■ Exercise brief
Write out the listing exactly as it is given.

[Listed records — start]

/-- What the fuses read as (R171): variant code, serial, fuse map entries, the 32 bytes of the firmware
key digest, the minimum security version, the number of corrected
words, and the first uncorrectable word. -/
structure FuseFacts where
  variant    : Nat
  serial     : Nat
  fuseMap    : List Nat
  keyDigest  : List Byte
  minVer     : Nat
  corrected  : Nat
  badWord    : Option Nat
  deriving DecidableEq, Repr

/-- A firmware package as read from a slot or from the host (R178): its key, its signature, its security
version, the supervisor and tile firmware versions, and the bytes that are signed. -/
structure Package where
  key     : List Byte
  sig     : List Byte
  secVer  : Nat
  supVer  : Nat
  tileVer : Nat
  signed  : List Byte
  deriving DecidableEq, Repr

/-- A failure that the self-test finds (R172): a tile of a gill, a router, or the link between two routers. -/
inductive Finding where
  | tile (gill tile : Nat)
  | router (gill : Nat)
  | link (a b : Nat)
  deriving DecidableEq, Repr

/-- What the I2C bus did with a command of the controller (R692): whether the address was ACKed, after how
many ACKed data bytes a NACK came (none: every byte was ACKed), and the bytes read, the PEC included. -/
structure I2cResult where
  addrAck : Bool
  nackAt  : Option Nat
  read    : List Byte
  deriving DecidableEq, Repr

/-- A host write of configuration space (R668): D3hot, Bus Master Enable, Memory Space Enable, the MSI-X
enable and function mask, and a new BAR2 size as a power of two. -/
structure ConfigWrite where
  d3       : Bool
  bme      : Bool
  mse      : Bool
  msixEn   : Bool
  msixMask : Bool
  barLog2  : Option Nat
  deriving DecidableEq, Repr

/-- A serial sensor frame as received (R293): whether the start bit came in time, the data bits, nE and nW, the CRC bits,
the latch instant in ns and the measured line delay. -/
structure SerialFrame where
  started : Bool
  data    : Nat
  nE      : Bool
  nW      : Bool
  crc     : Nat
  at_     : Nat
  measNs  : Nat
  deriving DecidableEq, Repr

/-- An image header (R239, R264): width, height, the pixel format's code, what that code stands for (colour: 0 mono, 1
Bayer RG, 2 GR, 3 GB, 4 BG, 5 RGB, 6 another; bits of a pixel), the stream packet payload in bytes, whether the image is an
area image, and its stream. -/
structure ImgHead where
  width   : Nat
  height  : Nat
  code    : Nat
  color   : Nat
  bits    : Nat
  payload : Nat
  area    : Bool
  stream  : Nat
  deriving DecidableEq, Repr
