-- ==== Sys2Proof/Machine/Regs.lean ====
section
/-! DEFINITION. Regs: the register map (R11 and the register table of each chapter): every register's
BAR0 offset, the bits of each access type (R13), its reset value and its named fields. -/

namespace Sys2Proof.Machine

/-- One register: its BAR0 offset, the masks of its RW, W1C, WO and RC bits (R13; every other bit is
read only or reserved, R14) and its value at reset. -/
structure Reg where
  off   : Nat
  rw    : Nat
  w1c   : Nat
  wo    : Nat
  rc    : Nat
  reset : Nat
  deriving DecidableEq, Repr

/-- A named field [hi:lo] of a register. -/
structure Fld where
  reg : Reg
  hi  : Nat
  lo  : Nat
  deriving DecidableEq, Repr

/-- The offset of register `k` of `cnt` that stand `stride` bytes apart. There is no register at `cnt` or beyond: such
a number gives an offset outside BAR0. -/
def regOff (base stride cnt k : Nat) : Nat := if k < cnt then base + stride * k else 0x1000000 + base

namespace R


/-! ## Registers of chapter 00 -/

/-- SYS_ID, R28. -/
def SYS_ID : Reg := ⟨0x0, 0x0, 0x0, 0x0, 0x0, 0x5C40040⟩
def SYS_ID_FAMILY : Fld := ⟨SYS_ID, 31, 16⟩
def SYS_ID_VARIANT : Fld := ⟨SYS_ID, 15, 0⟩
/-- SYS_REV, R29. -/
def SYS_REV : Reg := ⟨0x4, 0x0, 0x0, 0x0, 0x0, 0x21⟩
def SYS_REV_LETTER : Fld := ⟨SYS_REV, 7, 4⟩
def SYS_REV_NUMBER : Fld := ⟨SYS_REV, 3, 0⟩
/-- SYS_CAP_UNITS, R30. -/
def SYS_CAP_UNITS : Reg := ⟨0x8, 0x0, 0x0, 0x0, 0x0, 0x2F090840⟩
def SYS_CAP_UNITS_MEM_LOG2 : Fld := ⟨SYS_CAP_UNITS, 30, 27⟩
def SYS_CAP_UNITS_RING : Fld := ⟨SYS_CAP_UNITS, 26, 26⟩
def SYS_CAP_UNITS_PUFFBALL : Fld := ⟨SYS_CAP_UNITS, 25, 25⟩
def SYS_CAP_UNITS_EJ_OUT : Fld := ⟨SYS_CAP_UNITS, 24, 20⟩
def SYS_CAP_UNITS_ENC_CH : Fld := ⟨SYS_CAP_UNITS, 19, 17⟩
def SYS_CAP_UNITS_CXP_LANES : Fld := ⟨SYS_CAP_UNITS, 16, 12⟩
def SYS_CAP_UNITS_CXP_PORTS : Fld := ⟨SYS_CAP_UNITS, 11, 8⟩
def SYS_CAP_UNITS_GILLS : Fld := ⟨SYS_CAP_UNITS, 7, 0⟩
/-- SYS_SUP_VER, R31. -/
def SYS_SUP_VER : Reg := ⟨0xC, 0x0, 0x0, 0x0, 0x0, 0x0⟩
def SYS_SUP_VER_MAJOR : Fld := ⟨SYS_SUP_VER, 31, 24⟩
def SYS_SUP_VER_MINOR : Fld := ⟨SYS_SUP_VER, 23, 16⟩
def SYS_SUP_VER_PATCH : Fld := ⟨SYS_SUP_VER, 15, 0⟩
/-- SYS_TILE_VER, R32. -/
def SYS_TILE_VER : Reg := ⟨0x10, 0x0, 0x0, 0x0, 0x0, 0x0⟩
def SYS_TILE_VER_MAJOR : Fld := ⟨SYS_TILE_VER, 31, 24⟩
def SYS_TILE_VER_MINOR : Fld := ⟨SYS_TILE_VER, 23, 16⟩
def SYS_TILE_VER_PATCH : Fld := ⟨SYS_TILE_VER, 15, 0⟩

[Listed records — finish]

■ Task response
/-- What the fuses read as (R171): variant code, serial, fuse map entries, the 32 bytes of the firmware
key digest, the minimum security version, the number of corrected
words, and the first uncorrectable word. -/
structure FuseFacts where
  variant    : Nat
  serial     : Nat
  fuseMap    : List Nat
  keyDigest  : List Byte
  minVer     : Nat
  corrected  : Nat
  badWord    : Option Nat
  deriving DecidableEq, Repr

/-- A firmware package as read from a slot or from the host (R178): its key, its signature, its security
version, the supervisor and tile firmware versions, and the bytes that are signed. -/
structure Package where
  key     : List Byte
  sig     : List Byte
  secVer  : Nat
  supVer  : Nat
  tileVer : Nat
  signed  : List Byte
  deriving DecidableEq, Repr

/-- A failure that the self-test finds (R172): a tile of a gill, a router, or the link between two routers. -/
inductive Finding where
  | tile (gill tile : Nat)
  | router (gill : Nat)
  | link (a b : Nat)
  deriving DecidableEq, Repr

/-- What the I2C bus did with a command of the controller (R692): whether the address was ACKed, after how
many ACKed data bytes a NACK came (none: every byte was ACKed), and the bytes read, the PEC included. -/
structure I2cResult where
  addrAck : Bool
  nackAt  : Option Nat
  read    : List Byte
  deriving DecidableEq, Repr

/-- A host write of configuration space (R668): D3hot, Bus Master Enable, Memory Space Enable, the MSI-X
enable and function mask, and a new BAR2 size as a power of two. -/
structure ConfigWrite where
  d3       : Bool
  bme      : Bool
  mse      : Bool
  msixEn   : Bool
  msixMask : Bool
  barLog2  : Option Nat
  deriving DecidableEq, Repr

/-- A serial sensor frame as received (R293): whether the start bit came in time, the data bits, nE and nW, the CRC bits,
the latch instant in ns and the measured line delay. -/
structure SerialFrame where
  started : Bool
  data    : Nat
  nE      : Bool
  nW      : Bool
  crc     : Nat
  at_     : Nat
  measNs  : Nat
  deriving DecidableEq, Repr

/-- An image header (R239, R264): width, height, the pixel format's code, what that code stands for (colour: 0 mono, 1
Bayer RG, 2 GR, 3 GB, 4 BG, 5 RGB, 6 another; bits of a pixel), the stream packet payload in bytes, whether the image is an
area image, and its stream. -/
structure ImgHead where
  width   : Nat
  height  : Nat
  code    : Nat
  color   : Nat
  bits    : Nat
  payload : Nat
  area    : Bool
  stream  : Nat
  deriving DecidableEq, Repr
-- ==== Sys2Proof/Machine/Regs.lean ====
section
/-! DEFINITION. Regs: the register map (R11 and the register table of each chapter): every register's
BAR0 offset, the bits of each access type (R13), its reset value and its named fields. -/

namespace Sys2Proof.Machine

/-- One register: its BAR0 offset, the masks of its RW, W1C, WO and RC bits (R13; every other bit is
read only or reserved, R14) and its value at reset. -/
structure Reg where
  off   : Nat
  rw    : Nat
  w1c   : Nat
  wo    : Nat
  rc    : Nat
  reset : Nat
  deriving DecidableEq, Repr

/-- A named field [hi:lo] of a register. -/
structure Fld where
  reg : Reg
  hi  : Nat
  lo  : Nat
  deriving DecidableEq, Repr

/-- The offset of register `k` of `cnt` that stand `stride` bytes apart. There is no register at `cnt` or beyond: such
a number gives an offset outside BAR0. -/
def regOff (base stride cnt k : Nat) : Nat := if k < cnt then base + stride * k else 0x1000000 + base

namespace R


/-! ## Registers of chapter 00 -/

/-- SYS_ID, R28. -/
def SYS_ID : Reg := ⟨0x0, 0x0, 0x0, 0x0, 0x0, 0x5C40040⟩
def SYS_ID_FAMILY : Fld := ⟨SYS_ID, 31, 16⟩
def SYS_ID_VARIANT : Fld := ⟨SYS_ID, 15, 0⟩
/-- SYS_REV, R29. -/
def SYS_REV : Reg := ⟨0x4, 0x0, 0x0, 0x0, 0x0, 0x21⟩
def SYS_REV_LETTER : Fld := ⟨SYS_REV, 7, 4⟩
def SYS_REV_NUMBER : Fld := ⟨SYS_REV, 3, 0⟩
/-- SYS_CAP_UNITS, R30. -/
def SYS_CAP_UNITS : Reg := ⟨0x8, 0x0, 0x0, 0x0, 0x0, 0x2F090840⟩
def SYS_CAP_UNITS_MEM_LOG2 : Fld := ⟨SYS_CAP_UNITS, 30, 27⟩
def SYS_CAP_UNITS_RING : Fld := ⟨SYS_CAP_UNITS, 26, 26⟩
def SYS_CAP_UNITS_PUFFBALL : Fld := ⟨SYS_CAP_UNITS, 25, 25⟩
def SYS_CAP_UNITS_EJ_OUT : Fld := ⟨SYS_CAP_UNITS, 24, 20⟩
def SYS_CAP_UNITS_ENC_CH : Fld := ⟨SYS_CAP_UNITS, 19, 17⟩
def SYS_CAP_UNITS_CXP_LANES : Fld := ⟨SYS_CAP_UNITS, 16, 12⟩
def SYS_CAP_UNITS_CXP_PORTS : Fld := ⟨SYS_CAP_UNITS, 11, 8⟩
def SYS_CAP_UNITS_GILLS : Fld := ⟨SYS_CAP_UNITS, 7, 0⟩
/-- SYS_SUP_VER, R31. -/
def SYS_SUP_VER : Reg := ⟨0xC, 0x0, 0x0, 0x0, 0x0, 0x0⟩
def SYS_SUP_VER_MAJOR : Fld := ⟨SYS_SUP_VER, 31, 24⟩
def SYS_SUP_VER_MINOR : Fld := ⟨SYS_SUP_VER, 23, 16⟩
def SYS_SUP_VER_PATCH : Fld := ⟨SYS_SUP_VER, 15, 0⟩
/-- SYS_TILE_VER, R32. -/
def SYS_TILE_VER : Reg := ⟨0x10, 0x0, 0x0, 0x0, 0x0, 0x0⟩
def SYS_TILE_VER_MAJOR : Fld := ⟨SYS_TILE_VER, 31, 24⟩
def SYS_TILE_VER_MINOR : Fld := ⟨SYS_TILE_VER, 23, 16⟩
def SYS_TILE_VER_PATCH : Fld := ⟨SYS_TILE_VER, 15, 0⟩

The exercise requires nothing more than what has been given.